You cannot out-train a bad diet. And here’s another reason why. There is a compensatory response post-exercise. Without being aware, you will move less throughout the rest of the day. To make the point, it’s like going for a run in the morning and then spending the rest of the day on the sofa. By the end of the day you haven’t burned any more calories than on rest days. In fact, Kriemler et al. (1999) reported a 6% drop in calorie expenditure for two days after training. Your body attempts to recoup some of the calories expended before.

“When anticipating training, we subconsciously reduce our activity to conserve energy for the task ahead (Meijer et al., 1999).”

Reduced activity as a result of post-exercise fatigue makes sense. But there is also a pre-emptive response to evening training sessions to consider. Morning calorie expenditure decreases on days when participants intend to exercise later. So if you’re working out with a trainer twice a week yet still not losing weight that might be the reason why.

How do we counteract this compensatory decrease in calorie expenditure? Or the reduced movement when working from home?

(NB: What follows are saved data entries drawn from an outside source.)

-- ==== Sys2Proof/Machine/Alu.lean ====
section
/-!
DEFINITION. Register loads and arithmetic-logic (42_alu.md). Every instruction advances; operands are read before Vx is
written, and the flag is written last (R150).
-/

namespace Sys2Proof.Machine

/-- Write Vx and advance. -/
def writeReg (s : State) (x : Nibble) (r : Byte) : Result := finish s (.advance (s.setReg x r))

/-- Write Vx, then the flag, and advance (R150). -/
def writeRegFlag (s : State) (x : Nibble) (r f : Byte) : Result := finish s (.advance (s.setRegFlag x r f))

/-- 6xnn LD Vx, nn (R151). -/
def execLdImm (x : Nibble) (nn : Byte) (s : State) : Result := writeReg s x nn

/-- 7xnn ADD Vx, nn (R152): no flag. -/
def execAddImm (x : Nibble) (nn : Byte) (s : State) : Result := writeReg s x (s.reg x + nn)

/-- 8xy0 LD Vx, Vy (R153). -/
def execLdReg (x y : Nibble) (s : State) : Result := writeReg s x (s.reg y)

/-- 8xy1 OR Vx, Vy (R154). -/
def execOr (x y : Nibble) (s : State) : Result := writeReg s x (s.reg x ||| s.reg y)

/-- 8xy2 AND Vx, Vy (R155). -/
def execAnd (x y : Nibble) (s : State) : Result := writeReg s x (s.reg x &&& s.reg y)

/-- 8xy3 XOR Vx, Vy (R156). -/
def execXor (x y : Nibble) (s : State) : Result := writeReg s x (s.reg x ^^^ s.reg y)

/-- 8xy4 ADD Vx, Vy (R158). -/
def execAddReg (x y : Nibble) (s : State) : Result :=
  writeRegFlag s x (s.reg x + s.reg y) (carryFlag (s.reg x) (s.reg y))

/-- 8xy5 SUB Vx, Vy (R159). -/
def execSub (x y : Nibble) (s : State) : Result :=
  writeRegFlag s x (s.reg x - s.reg y) (noBorrowFlag (s.reg x) (s.reg y))

/-- 8xy6 SHR Vx, Vy (R160). -/
def execShr (x y : Nibble) (s : State) : Result :=
  writeRegFlag s x (s.shiftSource x y >>> 1) (shiftedOutRight (s.shiftSource x y))

/-- 8xy7 SUBN Vx, Vy (R161). -/
def execSubn (x y : Nibble) (s : State) : Result :=
  writeRegFlag s x (s.reg y - s.reg x) (noBorrowFlag (s.reg y) (s.reg x))

/-- 8xyE SHL Vx, Vy (R162). -/
def execShl (x y : Nibble) (s : State) : Result :=
  writeRegFlag s x (s.shiftSource x y <<< 1) (shiftedOutLeft (s.shiftSource x y))

end Sys2Proof.Machine
end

I recommend using a pedometer to track your activity. Step targets should be set according to your current level of activity. Start with 20% more than your average.

Take the stairs instead of the lift. Walk to the station instead of catching the bus. Leave the office at lunchtime and walk somewhere to get your lunch.

Calories out

Calories out

References

Church, T.S., Thomas, D.M., Tudor-Locke, C., Katzmarzyk, P.T., Earnest, C.P., Rodarte, R.Q., Martin, C.K., Blair, S.N. and Bouchard, C., 2011. Trends over 5 decades in US occupation-related physical activity and their associations with obesity. PloS one, 6(5), p.e19657.

Kriemler, S., Hebestreit, H., Mikami, S., Bar-Or, T., Ayub, B.V. and Bar-Or, O., 1999. Impact of a single exercise bout on energy expenditure and spontaneous physical activity of obese boys. Pediatric research, 46(1), pp.40-44.

Ludwig, D.S., Majzoub, J.A., Al-Zahrani, A., Dallal, G.E., Blanco, I. and Roberts, S.B., 1999. High glycemic index foods, overeating, and obesity. Pediatrics103(3), pp.e26-e26.

Meijer, E.P., Westerterp, K.R. and Verstappen, F.T., 1999. Effect of exercise training on total daily physical activity in elderly humans. European journal of applied physiology and occupational physiology, 80(1), pp.16-21.

Westerterp, K.R., Wilson, S.A.J. and Rolland, V., 1999. Diet induced thermogenesis measured over 24 h in a respiration chamber: effect of diet composition. International journal of obesity23(3), pp.287-292.